Most inferred species relationships are well supported across multiple species tree and supermatrix analyses, but discordance among plastid and nuclear gene trees at a few important nodes highlights the complexity of plant genome evolution, including polyploidy, periods of rapid speciation, and extinction.
Studies on chromosomes III. Science60— Tipping points in the dynamics of speciation. We applied our method to a set of newly generated deletion mutants in the dioecious plant Silene latifolia and refined the locations of the sex-determining loci on its Y chromosome map.
However, a scenario of secondary contact vs. Understanding the genetic adaptation of these wild relatives will help plant breeders most effectively use available wild diversity.

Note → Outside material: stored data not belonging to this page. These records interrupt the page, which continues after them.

-- ==== Sys2Proof/Machine/JournalOps.lean ====
section
/-! DEFINITION. Shared operations of the journal unit (chapters Till Journals; Check Chains and the Day Summary): the tests
of a journal write, the till contexts, sequence handling, the record kinds, the price check, the stamp, blocks, the upload
path, and the work on till contexts. -/

namespace Sys2Proof.Machine

/-! ## Till contexts -/

def State.till (s : State) (t : Nat) : TillContext := s.journal.tills.getD t {}

def State.setTill (s : State) (t : Nat) (x : TillContext) : State :=
  s.withJournal { s.journal with tills := s.journal.tills.setIfInBounds t x }

def State.setHand (s : State) (h : Option JournalHand) : State := s.withJournal { s.journal with hand := h }

/-- No record is in hand and no other work is in progress (R104, R173). -/
def State.journalFree (s : State) : Bool := s.journal.hand.isNone && !s.waits .journal

/-- R127. -/
def State.journalEmpty (s : State) : Bool :=
  s.journal.hand.isNone && backlog s.journal.producer s.journal.consumer == 0

/-- The upload side is empty (R140). DESIGN CHOICE (log 60): beside the four things of R140 the journal unit must not wait for room in
the own-request queue, with the slot write of an upload record, with the UPLOAD index write alone, or with anything else; a reload
is REFUSED_BUSY until then (R191). -/
def State.uploadEmpty (s : State) : Bool :=
  !s.waits .journal && s.journal.holdList.isEmpty && s.journal.upProducer == s.journal.upConsumer &&
    s.journal.tills.toList.all (fun x => x.block.count == 0) && s.journal.hand.isNone

/-! ## The upload path (R137, R138, R143) -/

def State.freeUpload (s : State) (c : Charter) : Nat :=
  (c.window .upload).slots - backlog s.journal.upProducer s.journal.upConsumer

/-- A record written into the ring is counted (R138). -/
def State.countUpload (s : State) : State := s.withJournal { s.journal with upProducer := s.journal.upProducer + 1 }

/-- Write a record into the next UPLOAD slot, then count it (R138). -/
def State.putUpload (s : State) (c : Charter) (r : UploadRecord) : State :=
  let w := c.window .upload
  (s.placeOwn (ownWrite .journal (slotAddr w.base 64 (s.journal.upProducer.toNat % w.slots)) r.bytes .silent)).orDefer
    .journal .countUpload State.countUpload

def State.indexNow (s : State) (c : Charter) : State :=
  s.placeOwn (ownIndex .journal (c.window .upload) (some s.journal.upProducer) none .silent)

/-- Write the producer index word (R138). -/
def State.writeUploadIndex (s : State) (c : Charter) : State := s.orDefer .journal .uploadIndex (fun s => s.indexNow c)

/-- The DAY_SUMMARY_READY report of a record just written into the ring, with the count after it (R143). -/
def summaryReport (r : UploadRecord) (count : Word32) : List Report :=
  match r with
  | .branchDay _ day _ _ => [.daySummaryReady day count]
  | .block .. => []
  | .tillDay .. => []

def State.summaryNow (s : State) (r : UploadRecord) : State := s.reports (summaryReport r s.journal.upProducer)

/-- Hand an upload record on now: into the ring when nothing is held and a slot is free, with its report once it is written,
else to the tail of the hold list (R138, R143). -/
def State.uploadNow (s : State) (c : Charter) (r : UploadRecord) : State :=
  if s.journal.holdList = [] ∧ 0 < s.freeUpload c then
    ((s.putUpload c r).writeUploadIndex c).orDefer .journal (.summary r) (fun s => s.summaryNow r)
  else s.withJournal { s.journal with holdList := s.journal.holdList ++ [r] }

/-- Hand an upload record on, after what the unit has still to do. -/
def State.handUpload (s : State) (c : Charter) (r : UploadRecord) : State :=
  s.orDefer .journal (.upload r) (fun s => s.uploadNow c r)

/-- The record at the head of the hold list moves into the ring. -/
def State.drainOne (s : State) (c : Charter) : State :=
  match s.journal.holdList with
  | r :: rs => (s.withJournal { s.journal with holdList := rs }).putUpload c r
  | [] => s

/-- The reports that follow when records are moved into the ring, the count standing at `n` before them (R143). -/
def drainReports : Word32 → List UploadRecord → List Report
  | _, [] => []
  | n, r :: rs => summaryReport r (n + 1) ++ drainReports (n + 1) rs

/-- Drain the hold list: the slot writes of as many records as there are free slots, one producer index write after the last,
and the reports of the summaries moved (R138, R143). -/
def State.drainNow (s : State) (c : Charter) : State :=
  let moved := s.journal.holdList.take (s.freeUpload c)
  if moved = [] then s
  else
    let s1 := moved.foldl (fun s _ => s.orDefer .journal .drainOne (fun s => s.drainOne c)) s
    (drainReports s.journal.upProducer moved).foldl
      (fun s r => s.orDefer .journal (.handReport r) (fun s => s.report r)) (s1.writeUploadIndex c)

/-- A change of the upload consumer copy starts a drain (R137). -/
def State.drain (s : State) (c : Charter) : State := s.orDefer .journal .drain (fun s => s.drainNow c)

/-! ## Blocks (section 6.3) -/

/-- Hand on the block record of a block that is closed (R133). -/
def State.handBlock (s : State) (c : Charter) (t : Nat) (b : OpenBlock) (cause : BlockFlags) : State :=
  s.handUpload c (.block t b.day s.phase.clock b.check b.first b.last b.count b.baskets { cause with start := b.start }
    b.sales b.refunds)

Differences in genome size, in particular, can be up to Close banner Close. Schartl M, et al. Most TEs show patchy distribution, indicating multiple events of loss and gain. A sperm—egg incompatibility usually associated with Wolbachia infections. A Stepwise progression, due to inversions or large shifts in recombination hotspots, results in large spatial blocks where the divergence between X—Y or Z—W orthologs is similar.

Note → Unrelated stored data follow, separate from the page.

/-- The status block as gathered from a state whose status sequence is already incremented. DESIGN CHOICE (log 10): outside
APPLYING the apply position shown is the count of records that the last apply had handed on. -/
def State.statusBytes (s : State) (c : Charter) : List Byte :=
  let j := s.journal
  let i := s.intake
  padTo 128 (
    toLe 1 s.control.part.code ++ toLe 1 (phaseCode s.phase.phase) ++ boolByte s.phase.warning ++
    toLe 1 s.sweep.state.code ++ toLe 4 c.revision.toNat ++ toLe 4 s.control.statusSeq.toNat ++
    toLe 4 s.phase.clock ++ toLe 4 s.phase.mono.toNat ++ toLe 2 s.phase.day.toNat ++ toLe 1 s.guest.level ++
    boolByte s.sweep.manual ++ toLe 4 (backlog j.producer j.consumer) ++
    toLe 1 (j.lastRefusal.elim 0 (fun r => r.reason.code)) ++ toLe 1 (j.lastRefusal.elim 0 JournalRefusal.till) ++ [0, 0] ++
    toLe 4 (j.lastRefusal.elim 0 (fun r => r.slot.toNat)) ++ toLe 2 j.holdList.length ++
    toLe 2 s.sweep.base ++ toLe 2 s.sweep.blank ++ toLe 2 s.sweep.settle ++ toLe 2 s.sweep.poolUsed ++
    boolByte s.sweep.rescan ++ [0] ++ toLe 2 s.darkBits ++ toLe 2 s.listCount ++ toLe 1 i.state.code ++ [0, 0, 0] ++
    toLe 4 i.batch.toNat ++ toLe 4 s.blocksAccepted ++ toLe 4 i.handedOn ++
    toLe 1 (i.lastRefusal.elim 0 (fun r => r.reason.code)) ++ [0] ++ toLe 2 (i.lastRefusal.elim 0 IntakeRefusal.block) ++
    toLe 4 (i.lastRefusal.elim 0 (fun r => r.batch.toNat)) ++ toLe 4 (i.lastRefusal.elim 0 (fun r => r.slot.toNat)) ++
    toLe 2 s.link.refusals ++ toLe 2 s.control.lost ++ firstRefusalBytes s.link.firstRefusal)

/-- Work that is not the beginning of stage 4 of a load and not its end. -/
def Task.beforeAccept : Task → Bool
  | .accept => false
  | .loadWarning => false
  | .activate => false
  | _ => true

/-- Place the write of a status block, or wait with it. DESIGN CHOICE (log 50): when stage 4 of a load waits for room, a block
gathered in LOADING is placed before the part goes ACTIVE (R189, R197). -/
def State.placeStatus (s : State) (r : OwnRequest) : State :=
  if s.waits .control then
    let p : PartUnit × Task → Bool := fun t => t.2.beforeAccept
    s.withLink { s.link with
      tasks := s.link.tasks.takeWhile p ++ (.control, .own r) :: s.link.tasks.dropWhile p }
  else s.placeOwn r

/-- Gather the status block, empty the first-refusal record, and place the write, which waits as gathered when the own-request
queue is full (R171, R197). -/
def State.writeStatus (s : State) : State :=
  match s.charter with
  | none => s
  | some c =>
    let s1 := s.withControl { s.control with statusSeq := s.control.statusSeq + 1 }
    (s1.withLink { s1.link with firstRefusal := none }).placeStatus
      (ownWrite .control (c.window .status).base (s1.statusBytes c) .silent)

/-! ## The control ring (R192, R193) -/

/-- The ADMIN write of the producer index word taken into the producer copy (R192). DESIGN CHOICE (log 50): from stage 4 of a load
on the counts are the new ring's, and a write to the index words of the old ring is not taken. -/
def State.takeControlProducer (s : State) (c : Charter) (v : Word32) : State :=
  let d := (v - s.control.ctlConsumer).toNat
  let n := (c.window .control).slots
  if s.accepting then s
  else if d ≤ n then s.withControl { s.control with ctlProducer := v }
  else if d < 2 ^ 31 then s.withControl { s.control with ctlProducer := s.control.ctlConsumer + BitVec.ofNat 32 n }
  else s

/-- Records that wait (R192). DESIGN CHOICE (log 51): a producer copy that was lowered to the consumer count while a record was in
hand stands behind the consumer once that record is done; no record waits then. -/
def State.controlWaiting (s : State) : Bool :=
  let d := (s.control.ctlProducer - s.control.ctlConsumer).toNat
  decide (0 < d ∧ d < 2 ^ 31)

/-- Stage 4 of a load has begun: no record of the old ring is taken any more (R191). -/
def State.ringClosed (s : State) : Bool :=
  match s.control.load with
  | some l => l.stage == .walked || l.stage == .accepted
  | none => false

def State.fetchNow (s : State) : State :=
  match s.charter with
  | none => s
  | some c =>
    if s.control.record = none ∧ s.controlWaiting ∧ s.ringClosed = false then
      let w := c.window .control
      (s.withControl { s.control with record := some {} }).placeOwn
        (ownRead .control (slotAddr w.base 32 (s.control.ctlConsumer.toNat % w.slots)) 32 .controlRead)
    else s

/-- Read the next control record when one waits and none is in hand (R193). -/
def State.fetchControl (s : State) : State := s.orDefer .control .fetch State.fetchNow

Interrelationships of the 11 gasterosteiform families sticklebacks, pipefishes, and their relatives : a new perspective based on whole mitogenome sequences from 75 higher teleosts. The X chromosome of Hemipteran insects: conservation, dosage compensation and sex-biased expression.
Schaeffer; Ming Guo; Bruce A. Oxford University Press.
Journal article Chapter. Here, we report the first study of synonymous and nonsynonymous substitution rates on plant sex chromosomes. These genes showed significantly elevated species differentiation FST and Dxy , consistent with diversifying selection acting on these genes.
Our molecular phylogenetic analysis found the presence of positive selection in rbcL of most analyzed land plants, but not in algae and cyanobacteria.